Suppose now that $2n+1$ is a prime and let H be a nonnilpotent, nonpronormal subgroup of G. It follows from Lemma 2.1 and Corollary 2.4 that H cannot be contained in a subgroup of type (2) or (3). The only possibility left is that H is contained in a subgroup $F=D\ltimes S$ of type (1). In such circumstances, $H\geq S'$ . Since H is not a maximal subgroup of G, we may also assume that $H\cap S=S'$ . Let $g\in G$ be such that H is not conjugate to $H^g$ in $J=\langle H,H^g\rangle $ . Since $G>J>H$ , it is easy to see that $J\leq S$ ; moreover, since $S'=\Omega _1(S)$ , it follows that $g\in N_G(S')$ and $S'$ is normal in J. Finally, since all subgroups of S of order dividing $q-1$ are conjugate in S, it follows that H is conjugate to $H^g$ in J, which is a contradiction.

Proof of Theorem 1.2.

Let G be an infinite locally finite simple group with only nilpotent or pronormal subgroups. Using [Reference Kegel and Wehrfritz15, Theorem 4.4], we may assume that G is countably infinite. Let $\mathcal {K}$ be a Kegel cover of G; using Theorem 1.1, we may certainly arrange this in such a way that the Kegel factors are either all of type $\operatorname {A}_n$ or all of type $^2\!\operatorname {B}_2$ .
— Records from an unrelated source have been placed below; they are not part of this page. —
theorem thmRefresh_upd {M0 : Nat} {s0 : State} {s : State} (hU : Upd M0 s0 s) (hM : 248523988086797 ||| M0 = M0) : Upd M0 s0 (thmRefresh s) := by
  refine Upd.step hU ?_ hM
  clear hU hM
  unfold thmRefresh
  have h0 := Upd.refl 248523988086797 s
  repeat' first | with_reducible assumption | (guard_target =~ (_ ||| _ : Nat) = _; decide) | with_reducible apply h90 | with_reducible apply h91 | with_reducible apply h92 | with_reducible apply h93 | with_reducible apply h94 | (fail_if_no_progress extract_lets +onlyGivenNames x; first | (have hx : Upd 248523988086797 s x := (by unfold x; repeat' first | with_reducible assumption | (guard_target =~ (_ ||| _ : Nat) = _; decide) | with_reducible apply h90 | with_reducible apply h91 | with_reducible apply h92 | with_reducible apply h93 | with_reducible apply h94 | with_reducible apply Upd.ite | with_reducible apply State.setBit_upd | with_reducible apply fallStep_upd | with_reducible apply State.setFld_upd | with_reducible apply tripInput_upd | with_reducible apply floorMark_upd); try clear_value x) | (have h9 : (x : Peak) = x := rfl; clear h9) | (have h9 : (x : Saddle) = x := rfl; clear h9) | (have h9 : (x : Pair) = x := rfl; clear h9) | (have h9 : (x : Leg) = x := rfl; clear h9) | (have h90 : ∀  t, Upd 248523988086797 s t → Upd 248523988086797 s (x  t) := (by intro  t ht; unfold x; repeat' first | with_reducible assumption | (guard_target =~ (_ ||| _ : Nat) = _; decide) | with_reducible apply h90 | with_reducible apply h91 | with_reducible apply h92 | with_reducible apply h93 | with_reducible apply h94 | with_reducible apply Upd.ite | with_reducible apply State.setBit_upd | with_reducible apply fallStep_upd | with_reducible apply State.setFld_upd | with_reducible apply tripInput_upd | with_reducible apply floorMark_upd); try clear_value x) | (have h91 : ∀ a0 t, Upd 248523988086797 s t → Upd 248523988086797 s (x a0 t) := (by intro a0 t ht; unfold x; repeat' first | with_reducible assumption | (guard_target =~ (_ ||| _ : Nat) = _; decide) | with_reducible apply h90 | with_reducible apply h91 | with_reducible apply h92 | with_reducible apply h93 | with_reducible apply h94 | with_reducible apply Upd.ite | with_reducible apply State.setBit_upd | with_reducible apply fallStep_upd | with_reducible apply State.setFld_upd | with_reducible apply tripInput_upd | with_reducible apply floorMark_upd); try clear_value x) | (have h92 : ∀ a0 a1 t, Upd 248523988086797 s t → Upd 248523988086797 s (x a0 a1 t) := (by intro a0 a1 t ht; unfold x; repeat' first | with_reducible assumption | (guard_target =~ (_ ||| _ : Nat) = _; decide) | with_reducible apply h90 | with_reducible apply h91 | with_reducible apply h92 | with_reducible apply h93 | with_reducible apply h94 | with_reducible apply Upd.ite | with_reducible apply State.setBit_upd | with_reducible apply fallStep_upd | with_reducible apply State.setFld_upd | with_reducible apply tripInput_upd | with_reducible apply floorMark_upd); try clear_value x) | (have h93 : ∀ a0 a1 a2 t, Upd 248523988086797 s t → Upd 248523988086797 s (x a0 a1 a2 t) := (by intro a0 a1 a2 t ht; unfold x; repeat' first | with_reducible assumption | (guard_target =~ (_ ||| _ : Nat) = _; decide) | with_reducible apply h90 | with_reducible apply h91 | with_reducible apply h92 | with_reducible apply h93 | with_reducible apply h94 | with_reducible apply Upd.ite | with_reducible apply State.setBit_upd | with_reducible apply fallStep_upd | with_reducible apply State.setFld_upd | with_reducible apply tripInput_upd | with_reducible apply floorMark_upd); try clear_value x) | (have h94 : ∀ a0 a1 a2 a3 t, Upd 248523988086797 s t → Upd 248523988086797 s (x a0 a1 a2 a3 t) := (by intro a0 a1 a2 a3 t ht; unfold x; repeat' first | with_reducible assumption | (guard_target =~ (_ ||| _ : Nat) = _; decide) | with_reducible apply h90 | with_reducible apply h91 | with_reducible apply h92 | with_reducible apply h93 | with_reducible apply h94 | with_reducible apply Upd.ite | with_reducible apply State.setBit_upd | with_reducible apply fallStep_upd | with_reducible apply State.setFld_upd | with_reducible apply tripInput_upd | with_reducible apply floorMark_upd); try clear_value x) | clear_value x | skip) | with_reducible apply Upd.ite | with_reducible apply State.setBit_upd | with_reducible apply fallStep_upd | with_reducible apply State.setFld_upd | with_reducible apply tripInput_upd | with_reducible apply floorMark_upd

theorem sensorChange_upd {M0 : Nat} {s0 : State} {n : Nat} {s0 : State} {s : State} (hU : Upd M0 s0 s) (hM : 248523988086797 ||| M0 = M0) : Upd M0 s0 (sensorChange n s0 s) := by
  refine Upd.step hU ?_ hM
  clear hU hM
  unfold sensorChange
  have h0 := Upd.refl 248523988086797 s
  repeat' first | with_reducible assumption | (guard_target =~ (_ ||| _ : Nat) = _; decide) | with_reducible apply h90 | with_reducible apply h91 | with_reducible apply h92 | with_reducible apply h93 | with_reducible apply h94 | (fail_if_no_progress extract_lets +onlyGivenNames x; first | (have hx : Upd 248523988086797 s x := (by unfold x; repeat' first | with_reducible assumption | (guard_target =~ (_ ||| _ : Nat) = _; decide) | with_reducible apply h90 | with_reducible apply h91 | with_reducible apply h92 | with_reducible apply h93 | with_reducible apply h94 | with_reducible apply Upd.ite | with_reducible apply State.setBoth_upd | with_reducible apply thmRefresh_upd | with_reducible apply fireBoth_upd); try clear_value x) | (have h9 : (x : Peak) = x := rfl; clear h9) | (have h9 : (x : Saddle) = x := rfl; clear h9) | (have h9 : (x : Pair) = x := rfl; clear h9) | (have h9 : (x : Leg) = x := rfl; clear h9) | (have h90 : ∀  t, Upd 248523988086797 s t → Upd 248523988086797 s (x  t) := (by intro  t ht; unfold x; repeat' first | with_reducible assumption | (guard_target =~ (_ ||| _ : Nat) = _; decide) | with_reducible apply h90 | with_reducible apply h91 | with_reducible apply h92 | with_reducible apply h93 | with_reducible apply h94 | with_reducible apply Upd.ite | with_reducible apply State.setBoth_upd | with_reducible apply thmRefresh_upd | with_reducible apply fireBoth_upd); try clear_value x) | (have h91 : ∀ a0 t, Upd 248523988086797 s t → Upd 248523988086797 s (x a0 t) := (by intro a0 t ht; unfold x; repeat' first | with_reducible assumption | (guard_target =~ (_ ||| _ : Nat) = _; decide) | with_reducible apply h90 | with_reducible apply h91 | with_reducible apply h92 | with_reducible apply h93 | with_reducible apply h94 | with_reducible apply Upd.ite | with_reducible apply State.setBoth_upd | with_reducible apply thmRefresh_upd | with_reducible apply fireBoth_upd); try clear_value x) | (have h92 : ∀ a0 a1 t, Upd 248523988086797 s t → Upd 248523988086797 s (x a0 a1 t) := (by intro a0 a1 t ht; unfold x; repeat' first | with_reducible assumption | (guard_target =~ (_ ||| _ : Nat) = _; decide) | with_reducible apply h90 | with_reducible apply h91 | with_reducible apply h92 | with_reducible apply h93 | with_reducible apply h94 | with_reducible apply Upd.ite | with_reducible apply State.setBoth_upd | with_reducible apply thmRefresh_upd | with_reducible apply fireBoth_upd); try clear_value x) | (have h93 : ∀ a0 a1 a2 t, Upd 248523988086797 s t → Upd 248523988086797 s (x a0 a1 a2 t) := (by intro a0 a1 a2 t ht; unfold x; repeat' first | with_reducible assumption | (guard_target =~ (_ ||| _ : Nat) = _; decide) | with_reducible apply h90 | with_reducible apply h91 | with_reducible apply h92 | with_reducible apply h93 | with_reducible apply h94 | with_reducible apply Upd.ite | with_reducible apply State.setBoth_upd | with_reducible apply thmRefresh_upd | with_reducible apply fireBoth_upd); try clear_value x) | (have h94 : ∀ a0 a1 a2 a3 t, Upd 248523988086797 s t → Upd 248523988086797 s (x a0 a1 a2 a3 t) := (by intro a0 a1 a2 a3 t ht; unfold x; repeat' first | with_reducible assumption | (guard_target =~ (_ ||| _ : Nat) = _; decide) | with_reducible apply h90 | with_reducible apply h91 | with_reducible apply h92 | with_reducible apply h93 | with_reducible apply h94 | with_reducible apply Upd.ite | with_reducible apply State.setBoth_upd | with_reducible apply thmRefresh_upd | with_reducible apply fireBoth_upd); try clear_value x) | clear_value x | skip) | with_reducible apply Upd.ite | with_reducible apply State.setBoth_upd | with_reducible apply thmRefresh_upd | with_reducible apply fireBoth_upd

theorem measure_upd {M0 : Nat} {s0 : State} {n : Nat} {v : Nat} {bad : Bool} {s : State} (hU : Upd M0 s0 s) (hM : 248523996475405 ||| M0 = M0) : Upd M0 s0 (measure n v bad s) := by
  refine Upd.step hU ?_ hM
  clear hU hM
  unfold measure
  have h0 := Upd.refl 248523996475405 s
  repeat' first | with_reducible assumption | (guard_target =~ (_ ||| _ : Nat) = _; decide) | with_reducible apply Upd.ite | with_reducible apply sensorChange_upd | with_reducible apply sensorFault_upd | with_reducible apply sensorGood_upd

theorem execThermalMeasurement_upd (n : Fin 12) (reading : BitVec 16) (bad : Bool) (s : State) {t : State} (hX : execThermalMeasurement n reading bad s = .next t) : Upd 248523996475405 s t := by
  unfold execThermalMeasurement at hX
  cases hX
  have h0 := Upd.refl 248523996475405 s
  repeat' first | with_reducible assumption | (guard_target =~ (_ ||| _ : Nat) = _; decide) | with_reducible apply measure_upd

theorem sensorRetire_upd {M0 : Nat} {s0 : State} {n : Nat} {s : State} (hU : Upd M0 s0 s) (hM : 248523996475405 ||| M0 = M0) : Upd M0 s0 (sensorRetire n s) := by
  refine Upd.step hU ?_ hM
  clear hU hM
  unfold sensorRetire
  have h0 := Upd.refl 248523996475405 s
  repeat' first | with_reducible assumption | (guard_target =~ (_ ||| _ : Nat) = _; decide) | with_reducible apply Upd.ite | with_reducible apply sensorChange_upd | with_reducible apply sensorFault_upd | with_reducible apply State.setFld_upd

theorem execThrottleStep_upd (s : State) {t : State} (hX : execThrottleStep s = .next t) : Upd 1 s t := by
  unfold execThrottleStep at hX
  cases hX
  have h0 := Upd.refl 1 s
  repeat' first | with_reducible assumption | (guard_target =~ (_ ||| _ : Nat) = _; decide) | with_reducible apply Upd.ite | with_reducible apply fallStep_upd

theorem execThrottleRecoverStep_upd (s : State) {t : State} (hX : execThrottleRecoverStep s = .next t) : Upd 1 s t := by
  unfold execThrottleRecoverStep at hX
  cases hX
  have h0 := Upd.refl 1 s
  repeat' first | with_reducible assumption | (guard_target =~ (_ ||| _ : Nat) = _; decide) | (fail_if_no_progress extract_lets +onlyGivenNames x; first | (have hx : Upd 1 s x := (by unfold x; repeat' first | with_reducible assumption | (guard_target =~ (_ ||| _ : Nat) = _; decide) | with_reducible apply Upd.ite | with_reducible apply State.setFld_upd | with_reducible apply State.setBit_upd); try clear_value x) | (have h9 : (x : Peak) = x := rfl; clear h9) | (have h9 : (x : Saddle) = x := rfl; clear h9) | (have h9 : (x : Pair) = x := rfl; clear h9) | (have h9 : (x : Leg) = x := rfl; clear h9) | clear_value x | skip) | with_reducible apply Upd.ite | with_reducible apply State.setFld_upd | with_reducible apply State.setBit_upd

theorem thmCtrlWrite_upd {M0 : Nat} {s0 : State} {p : PeakId} {v : Nat} {s : State} (hU : Upd M0 s0 s) (hM : 1 ||| M0 = M0) : Upd M0 s0 (thmCtrlWrite p v s) := by
  refine Upd.step hU ?_ hM
  clear hU hM
  unfold thmCtrlWrite
  have h0 := Upd.refl 1 s
  repeat' first | with_reducible assumption | (guard_target =~ (_ ||| _ : Nat) = _; decide) | (fail_if_no_progress extract_lets +onlyGivenNames x; first | (have hx : Upd 1 s x := (by unfold x; repeat' first | with_reducible assumption | (guard_target =~ (_ ||| _ : Nat) = _; decide) | with_reducible apply Upd.ite | with_reducible apply State.raise_upd | with_reducible apply State.setReg_upd | with_reducible apply State.setFld_upd | with_reducible apply floorMark_upd); try clear_value x) | (have h9 : (x : Peak) = x := rfl; clear h9) | (have h9 : (x : Saddle) = x := rfl; clear h9) | (have h9 : (x : Pair) = x := rfl; clear h9) | (have h9 : (x : Leg) = x := rfl; clear h9) | clear_value x | skip) | with_reducible apply Upd.ite | with_reducible apply State.raise_upd | with_reducible apply State.setReg_upd | with_reducible apply State.setFld_upd | with_reducible apply floorMark_upd

theorem execFloorWrite_upd (m : Master) (val : Word) (s : State) {t : State} (hX : execFloorWrite m val s = .next t) : Upd 1 s t := by
  unfold execFloorWrite at hX
  cases hX
  have h0 := Upd.refl 1 s
  repeat' first | with_reducible assumption | (guard_target =~ (_ ||| _ : Nat) = _; decide) | with_reducible refine gated_upd ?_ (fun _ _ => ?_) ?_ | with_reducible apply thmCtrlWrite_upd

theorem remoteWrite_upd {M0 : Nat} {s0 : State} {p : PeakId} {n : Nat} {off : Nat} {v : Nat} {s : State} (hU : Upd M0 s0 s) (hM : 248523988086797 ||| M0 = M0) : Upd M0 s0 (remoteWrite p n off v s) := by
  refine Upd.step hU ?_ hM
  clear hU hM
  unfold remoteWrite
  have h0 := Upd.refl 248523988086797 s
  repeat' first | with_reducible assumption | (guard_target =~ (_ ||| _ : Nat) = _; decide) | (fail_if_no_progress extract_lets +onlyGivenNames x; first | (have hx : Upd 248523988086797 s x := (by unfold x; repeat' first | with_reducible assumption | (guard_target =~ (_ ||| _ : Nat) = _; decide) | with_reducible apply Upd.ite | with_reducible apply State.raise_upd | with_reducible apply State.setFld_upd | with_reducible apply State.setReg_upd | with_reducible apply thmRefresh_upd | with_reducible apply setStates_upd); try clear_value x) | (have h9 : (x : Peak) = x := rfl; clear h9) | (have h9 : (x : Saddle) = x := rfl; clear h9) | (have h9 : (x : Pair) = x := rfl; clear h9) | (have h9 : (x : Leg) = x := rfl; clear h9) | clear_value x | skip) | with_reducible apply Upd.ite | with_reducible apply State.raise_upd | with_reducible apply State.setFld_upd | with_reducible apply State.setReg_upd | with_reducible apply thmRefresh_upd | with_reducible apply setStates_upd

theorem onDieWrite_upd {M0 : Nat} {s0 : State} {p : PeakId} {n : Nat} {off : Nat} {v : Nat} {s : State} (hU : Upd M0 s0 s) (hM : 248523988086797 ||| M0 = M0) : Upd M0 s0 (onDieWrite p n off v s) := by
  refine Upd.step hU ?_ hM
  clear hU hM
  unfold onDieWrite
  have h0 := Upd.refl 248523988086797 s
  repeat' first | with_reducible assumption | (guard_target =~ (_ ||| _ : Nat) = _; decide) | (fail_if_no_progress extract_lets +onlyGivenNames x; first | (have hx : Upd 248523988086797 s x := (by unfold x; repeat' first | with_reducible assumption | (guard_target =~ (_ ||| _ : Nat) = _; decide) | with_reducible apply Upd.ite | with_reducible apply State.setReg_upd | with_reducible apply State.raise_upd | with_reducible apply thmRefresh_upd | with_reducible apply setStates_upd); try clear_value x) | (have h9 : (x : Peak) = x := rfl; clear h9) | (have h9 : (x : Saddle) = x := rfl; clear h9) | (have h9 : (x : Pair) = x := rfl; clear h9) | (have h9 : (x : Leg) = x := rfl; clear h9) | clear_value x | skip) | with_reducible apply Upd.ite | with_reducible apply State.setReg_upd | with_reducible apply State.raise_upd | with_reducible apply thmRefresh_upd | with_reducible apply setStates_upd

theorem thmSensWrite_upd {M0 : Nat} {s0 : State} {p : PeakId} {n : Nat} {off : Nat} {v : Nat} {s : State} (hU : Upd M0 s0 s) (hM : 248523988086797 ||| M0 = M0) : Upd M0 s0 (thmSensWrite p n off v s) := by
  refine Upd.step hU ?_ hM
  clear hU hM
  unfold thmSensWrite
  have h0 := Upd.refl 248523988086797 s
  repeat' first | with_reducible assumption | (guard_target =~ (_ ||| _ : Nat) = _; decide) | with_reducible apply Upd.ite | with_reducible apply remoteWrite_upd | with_reducible apply onDieWrite_upd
Since every finite subgroup of G is isomorphic to a subgroup of some Kegel factor, [Reference Hall and Hartley13, Theorem 1] and Malcev’s representation theorem yield that G is linear over some field. Now, it follows from [Reference Kegel and Wehrfritz15, Proposition 4.6] that G is the union of an ascending chain of finite simple groups and this is impossible by Theorem 1.1.